One can use `Bytes.t` with the primitives `{get,set}_int64_ne` for access.

Downsides:

- getting an `Int64.t` is more cumbersome if we want to work with `int` values
(again, a library layer can hide this)

- The stdlib does not expose `unsafe` accessors for 64-wide reads.
(a shortcoming we could fix)

- Checked accesses are slower and generate more code due to the extra
work to compute the "real" size of the string.


### Fake arrays with an abstract tag

Behold:

```ocaml
external unsafe_fill_bytes : Bytes.t -> offset:int -> len:int -> char -> unit = "caml_fill_bytes"

let create_int_array size : int array =
(* We are trying to create an [int array] that is not scanned by the GC. *)
let arr =
(Obj.obj (Obj.new_block Obj.abstract_tag size) : int array)
in
(* At this point the array elements are uninitialized memory,
so they may be unsound as integers. Fill them with odd bytes
to make them valid immediates. *)
unsafe_fill_bytes (Obj.magic arr : Bytes.t)
~offset:0
~len:(size * (Sys.word_size / 8))
'\001';
arr
```

Downsides:

- This uses a "fake array", something that we pretend to the runtime is an array
but has a tag different from `0` or `Double_array_tag`. This currently works
but I am unconvinced that this is a good idea.

- Using `Abstract_tag` means that comparison, serialization and hashing are unsupported.
This may be fine for some specialized use-cases, but is likely to come back to bite
users in practice.

- Exposing our array-of-immediate as a fake array severely restricts
our implementation choices. For example it becomes impossible to
switch to a `Custom_tag` block later, because their layout is
incompatible with arrays -- they store non-element data in the first
argument word.

Upside:

- Thanks to the use of a fake array, the whole Array module is available to users,
including convenience functions (`for_all`, `map`, `iter2` and what not) and
optimized runtime primitives (`blit`, `fill`, `concat` etc.)

In this RFC I made the choice to give up on the convenience of reusing
the `'a array` type and all its available functions and primitives,
for the benefits of comparison/hashing/serialization and of avoiding
introducing a non-standard representation in the runtime -- in
comparison, custom blocks are precisely designed for this purpose.


## Previous work

### IntArray in Domainslib

Domainslib is suffering from the sequential bottleneck of initializing
large arrays, which hurts scalability. They have promising experiments
with a specialized IntArray type that does not need initialization:

- https://github.com/ocaml-multicore/domainslib/pull/7
- https://github.com/ocaml-multicore/domainslib/pull/10

Our proposed API does not help with this problem as it does not allow
parallel initialization. We could consider exposing an unsafe creation
primitive

val unsafe_create_uninitialized : int -> t

which does not initialize the array elements. This is unsafe, as
reading an uninitialized element returns a type-unsound value that
will crash the GC.

Or: we could change the runtime to use a pool of worker threads to
parallelize operations on large arrays, so that users don't have to do
this.
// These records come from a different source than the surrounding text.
-- ==== Sys2Proof/Machine/Bytes.lean ====
section
/-! DEFINITION. Byte order, field encodings of frames and the CRC. -/

namespace Sys2Proof.Machine

/-- A one-byte unsigned field (11_host_port, field table). -/
def byteOf (n : Nat) : Byte := BitVec.ofNat 8 n

/-- A one-byte two's complement field. -/
def byteOfInt (n : Int) : Byte := BitVec.ofInt 8 n

/-- The bytes of a word of `n` bytes, most significant byte first (11 "Frames"). -/
def bytesOf : Nat → Nat → List Byte
  | 0, _ => []
  | n + 1, v => byteOf (v / 256 ^ n) :: bytesOf n v

/-- A two-byte unsigned field. -/
def field16 (v : Nat) : List Byte := bytesOf 2 v

/-- A four-byte unsigned field. -/
def field32 (v : Nat) : List Byte := bytesOf 4 v

/-- A time field. -/
def fieldTime (t : Time) : List Byte := field32 t.toNat

/-- A line number field. -/
def fieldLine (n : LineNo) : List Byte := field16 n.toNat

/-- A two-byte two's complement field. -/
def field16Int (v : Int) : List Byte := field16 (BitVec.ofInt 16 v).toNat

/-- A four-byte two's complement field (lateness). -/
def field32Int (v : Int) : List Byte := field32 (BitVec.ofInt 32 v).toNat

/-- OFF is 0 and ON is 1. -/
def fieldBool (b : Bool) : List Byte := [if b then 1 else 0]

/-- An optional field: the presence byte, then the value bytes, sent as 0 when absent. `width` is the
number of value bytes. -/
def fieldOptional (width : Nat) : Option (List Byte) → List Byte
  | none => 0 :: List.replicate width 0
  | some bytes => 1 :: bytes

/-- A list: the number of entries, then the entries. -/
def fieldList (entries : List (List Byte)) : List Byte := byteOf entries.length :: entries.flatten

/-- The unsigned value of bytes sent most significant first. -/
def valueOf (bytes : List Byte) : Nat := bytes.foldl (fun v b => v * 256 + b.toNat) 0

/-- The two's complement value of a field of `bits` bits. -/
def signedValue (bits v : Nat) : Int := (BitVec.ofNat bits v).toInt

/-- One bit fed to the CRC of R5: generator x^16 + x^12 + x^5 + 1. -/
def crcBit (crc : Word16) (b : Bool) : Word16 :=
  if crc.msb != b then (crc <<< 1) ^^^ 0x1021#16 else crc <<< 1

/-- One byte fed to the CRC, most significant bit first (R5). -/
def crcByte (crc : Word16) (b : Byte) : Word16 :=
  (List.range 8).foldl (fun c i => crcBit c (b.getMsbD i)) crc

/-- The CRC-16 of R5: initial value FFFF, not inverted, not bit-reversed. -/
def crc16 (bytes : List Byte) : Word16 := bytes.foldl crcByte 0xFFFF#16

end Sys2Proof.Machine
end

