-- ==== Sys2Proof/Machine/State.lean ====
section
/-! DEFINITION. The state of the part, its reasons to stop, and its state right after reset. -/

namespace Sys2Proof.Machine

/-- The image loader's state (11, second table; R200 to R204). -/
structure ImageLoader where
  /-- The load state: READY, or LOADING when false. -/
  ready : Bool
  /-- The image outcome, absent while LOADING. -/
  outcome : Option ImageOutcome
  /-- The commit IN_FLIGHT, absent when the commit state is IDLE. -/
  commit : Option Commit
  /-- The outcome of the last commit. -/
  lastCommit : CommitOutcome
  /-- The bytes of the EEPROM, an attached device: strictly rising addresses, no entry equal to FF. -/
  eeprom : List Host.Cell
  deriving DecidableEq, Repr

/-- The image loader after the full reset, with an erased EEPROM (R205; log 7). -/
def ImageLoader.atReset : ImageLoader where
  ready := false
  outcome := none
  commit := none
  lastCommit := .none
  eeprom := []

/-- No command of the part stops with a fault: the part has no machine fault (INVENTORY.md, Faults). -/
inductive Fault where
  deriving DecidableEq, Repr

/-- Why a command is refused. -/
inductive Refusal where
  /-- Raised only by `exec`, for a command that has no meaning yet (no arm does). Safe: the run stops. -/
  | notModelled (mnemonic : String)
  deriving DecidableEq, Repr

/-- The state of the part (00_scope "Block overview"; INVENTORY.md, State). -/
structure State where
  /-- The performance clock (R198). -/
  clock : Time
  /-- The service pin level as last sampled (R197). -/
  servicePin : Bool
  /-- The settings (R199). -/
  settings : Settings
  /-- The scan receiver. -/
  scan : Scan
  /-- The roll tracker. -/
  tracker : Tracker
  /-- The aperture table. -/
  apertures : ApertureTable
  /-- The expression unit. -/
  expression : Expression
  /-- The source contexts. -/
  contexts : Contexts
  /-- The key records. -/
  keys : Vector KeyRecord 88
  /-- QUIET (R100). -/
  quiet : Bool
  /-- The strike queue. -/
  queue : StrikeQueue
  /-- The heat monitor. -/
  heat : HeatMonitor
  /-- The hammer port. -/
  hub : HammerPort
  /-- The voicing table (R152). -/
  voicing : Vector VoicingRecord 88
  /-- The pedal servo. -/
  pedals : PedalServo
  /-- The cue player. -/
  cue : CuePlayer
  /-- The host port. -/
  port : HostPort
  /-- The image loader. -/
  loader : ImageLoader
  /-- MODEL's own: how many open values have been drawn (log 9). -/
  openCount : Nat
  /-- MODEL's own: the commands waiting, first in, first out. -/
  pending : List Instr
  deriving DecidableEq, Repr

/-- The part right after the full reset at power-on (R205 and the table of each chapter). The EEPROM and
the service pin lie outside the part: an erased EEPROM is PRESUMED (log 7), a low pin a DESIGN CHOICE
(log 22). -/
def State.reset : State where
  clock := 0
  servicePin := false
  settings := Settings.defaults
  scan := Scan.atReset
  tracker := Tracker.atReset
  apertures := ApertureTable.atReset
  expression := Expression.atReset
  contexts := Contexts.atReset
  keys := Vector.replicate 88 KeyRecord.atReset
  quiet := false
  queue := StrikeQueue.atReset
  heat := HeatMonitor.atReset
  hub := HammerPort.atReset
  voicing := Vector.replicate 88 VoicingRecord.factory
  pedals := PedalServo.atReset
  cue := CuePlayer.atReset
  port := HostPort.atReset
  loader := ImageLoader.atReset
  openCount := 0
  pending := []

end Sys2Proof.Machine
end

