-- ==== Sys2Proof/Machine/ImageOps.lean ====
section
/-! DEFINITION. The voicing image: its words, the pages of a commit, and the judgement and application of a
loaded image (11_host_port R200, R201, R203, R204). -/

namespace Sys2Proof.Machine

/-! ### Voicing records (R152) -/

/-- Whether two neighbouring values of a curve keep an order everywhere. -/
def curveOrdered (keeps : Nat → Nat → Bool) (curve : Vector Nat 8) : Bool :=
  (List.finRange 7).all fun i => keeps curve[i.castSucc] curve[i.succ]

/-- Every field of a voicing record within its range, the duties non-decreasing and the flights
non-increasing (R152, R161, R201). -/
def VoicingRecord.valid (r : VoicingRecord) : Bool :=
  (r.duties.toList.all fun d => decide (d ≤ 1023)) && (r.flights.toList.all fun f => decide (f ≤ 4000))
    && decide (r.holdDuty ≤ 511) && decide (-255 ≤ r.softTrim ∧ r.softTrim ≤ 255)
    && decide (10 ≤ r.repeatGap ∧ r.repeatGap ≤ 200)
    && curveOrdered (fun a b => decide (a ≤ b)) r.duties && curveOrdered (fun a b => decide (b ≤ a)) r.flights

/-- The record whose 19 words a function gives: 8 duties, 8 flights, hold duty, soft trim (two's
complement), repeat gap (11, image layout and VOICE_WRITE). -/
def recordOfWords (word : Nat → Nat) : VoicingRecord where
  duties := #v[word 0, word 1, word 2, word 3, word 4, word 5, word 6, word 7]
  flights := #v[word 8, word 9, word 10, word 11, word 12, word 13, word 14, word 15]
  holdDuty := word 16
  softTrim := signedValue 16 (word 17)
  repeatGap := word 18

/-- Word j of a record in the image: its 19 fields and the spare word FFFF. -/
def recordWord (r : VoicingRecord) (j : Nat) : Word16 :=
  if j < 8 then BitVec.ofNat 16 (r.duties.toList.getD j 0)
  else if j < 16 then BitVec.ofNat 16 (r.flights.toList.getD (j - 8) 0)
  else if j = 16 then BitVec.ofNat 16 r.holdDuty
  else if j = 17 then BitVec.ofInt 16 r.softTrim
  else if j = 18 then BitVec.ofNat 16 r.repeatGap
  else 0xFFFF

/-! ### The words of a new image (R203) -/

/-- The word of the settings at a place of the image: a setting's value, the more significant word first
for the two that take two; FFFF where no setting stands. -/
def settingWord (settings : Settings) (w : Nat) : Word16 :=
  match allSettings.find? fun x => decide (x.row.word = w ∨ (x.row.wide = true ∧ x.row.word + 1 = w)) with
  | some x =>
    if x.row.wide = true ∧ x.row.word = w then BitVec.ofNat 16 (settings.get x / 65536)
    else BitVec.ofNat 16 (settings.get x % 65536)
  | none => 0xFFFF

/-- Word w of the image formed from a copy of the settings and the voicing table (R203). -/
def imageWord (settings : Settings) (voicing : Vector VoicingRecord 88) (w : Nat) : Word16 :=
  if w = 0 then 0x4E38
  else if w = 1 then 1828
  else if w = 2 then 1
  else if w < 48 then settingWord settings w
  else if 64 ≤ w ∧ w < 1824 then
    recordWord (voicing.toList.getD ((w - 64) / 20) VoicingRecord.factory) ((w - 64) % 20)
  else 0xFFFF

/-- The bytes of words 0..1827, in address order. -/
def imageBytes (word : Nat → Nat) : List Byte := (List.range 1828).flatMap fun w => field16 (word w)

/-- The CRC of a new image's words 0..1827 (R203). -/
def imageCrc (settings : Settings) (voicing : Vector VoicingRecord 88) : Word16 :=
  crc16 (imageBytes fun w => (imageWord settings voicing w).toNat)

/-! ### The pages of a commit (R204) -/

/-- The number of pages of a commit: word 1828, the 115 pages of words 0..1827, word 1828 again. -/
def commitPages : Nat := 117

/-- The number of the last word of a page of the commit. -/
def pageLastWord (page : Nat) : Nat :=
  if page = 0 ∨ 116 ≤ page then 1828 else min (16 * page - 1) 1827

/-- The EEPROM after a page of the commit has been written: first word 1828 with the complement of the new
CRC, then words 0..1827 in pages of 16, last word 1828 with the new CRC (R204). -/
def writePage (c : Commit) (m : List Host.Cell) : List Host.Cell :=
  if c.page = 0 then Memory.writeWord 1828 (~~~c.crc) m
  else if 116 ≤ c.page then Memory.writeWord 1828 c.crc m
  else
    (List.range (pageLastWord c.page + 1 - 16 * (c.page - 1))).foldl
      (fun m' j => Memory.writeWord (16 * (c.page - 1) + j)
        (imageWord c.settings c.voicing (16 * (c.page - 1) + j)) m') m

/-! ### Judging and applying a loaded image (R200, R201) -/

/-- The judgement of an image read whole: none when it is LOADED, else the first cause that fails (R200). -/
def judgeImage (m : List Host.Cell) : Option InvalidCause :=
  if Memory.word m 0 ≠ 0x4E38 then some .signature
  else if Memory.word m 1 ≠ 1828 then some .length
  else if (crc16 (imageBytes (Memory.word m))).toNat ≠ Memory.word m 1828 then some .crc
  else none

/-- A value that a setting takes from the image: its default when it is out of range. -/
def settingOrDefault (x : Setting) (v : Nat) : Nat := if x.inRange v then v else x.row.dflt

/-- The value a setting takes from its word or words (R201; log 16 for a word FFFF of the two that take
two). -/
def loadedSetting (m : List Host.Cell) (x : Setting) : Nat :=
  let first := Memory.word m x.row.word
  if x.row.wide = true then
    if first = 0xFFFF ∨ Memory.word m (x.row.word + 1) = 0xFFFF then x.row.dflt
    else settingOrDefault x (first * 65536 + Memory.word m (x.row.word + 1))
  else if first = 0xFFFF then x.row.dflt
  else settingOrDefault x first

/-- A pair of settings that must keep the first below the second: both take their defaults otherwise. -/
def pairOrDefaults (low high : Setting) (s : Settings) : Settings :=
  if s.get low < s.get high then s else (s.put low low.row.dflt).put high high.row.dflt

/-- The settings of a LOADED image (R201). -/
def loadedSettings (m : List Host.Cell) : Settings :=
  pairOrDefaults .heatWarn .heatMax (pairOrDefaults .velMin .velMax (settingsOf (loadedSetting m)))

/-- The voicing record of a key in a LOADED image, the factory record when it is not fit (R201). -/
def loadedRecord (m : List Host.Cell) (k : Nat) : VoicingRecord :=
  let r := recordOfWords fun j => Memory.word m (64 + 20 * k + j)
  if r.valid ∧ Memory.word m (64 + 20 * k + 19) = 0xFFFF then r else VoicingRecord.factory

/-- The voicing table of a LOADED image: the factory records when bit 0 of the flags word is clear (R201). -/
def loadedVoicing (m : List Host.Cell) : Vector VoicingRecord 88 :=
  if Memory.word m 2 % 2 = 1 then
    mapTable (fun k _ => loadedRecord m k.val) (Vector.replicate 88 VoicingRecord.factory)
  else Vector.replicate 88 VoicingRecord.factory

end Sys2Proof.Machine
end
I would actually be more in favor of that approach.


### `Obj.set_tag` to disable GC scanning in automated provers

Some OCaml 4 codebase would use `Obj.set_tag` on arrays after the fact
to disable GC scanning. This is explicitly mentioned in
https://github.com/ocaml/ocaml/pull/1725 which deprecated `set_tag`;
the alternative `Obj.with_tag` is less convincing (it requires
allocating the array twice; above I used `Obj.new_block` instead). In
that PR @stedolan explicit mentions that we could add builtin support
for a `private int array` type of fake arrays using Abstract_tag.

The use-case mentioned in that PR was in the Zipperposition prover:
https://github.com/sneeuwballen/zipperposition/blob/2e6e100d5334d8e1e742432310171605305dee0e/src/core/Ordering.ml#L103

There are also instances of this trick in the Cubicle model-checker
( https://github.com/cubicle-model-checker/cubicle/pull/5#issuecomment-1044548566 ),
and probably some other automated theorem provers.

Note: these users do not add Obj.set_tag just for fun, so they
certainly *did* measure a noticeable performance benefit to doing
so. (In the intro I said that the scanning by the GC probably does not
matter; it apparently does for automated theorem provers.)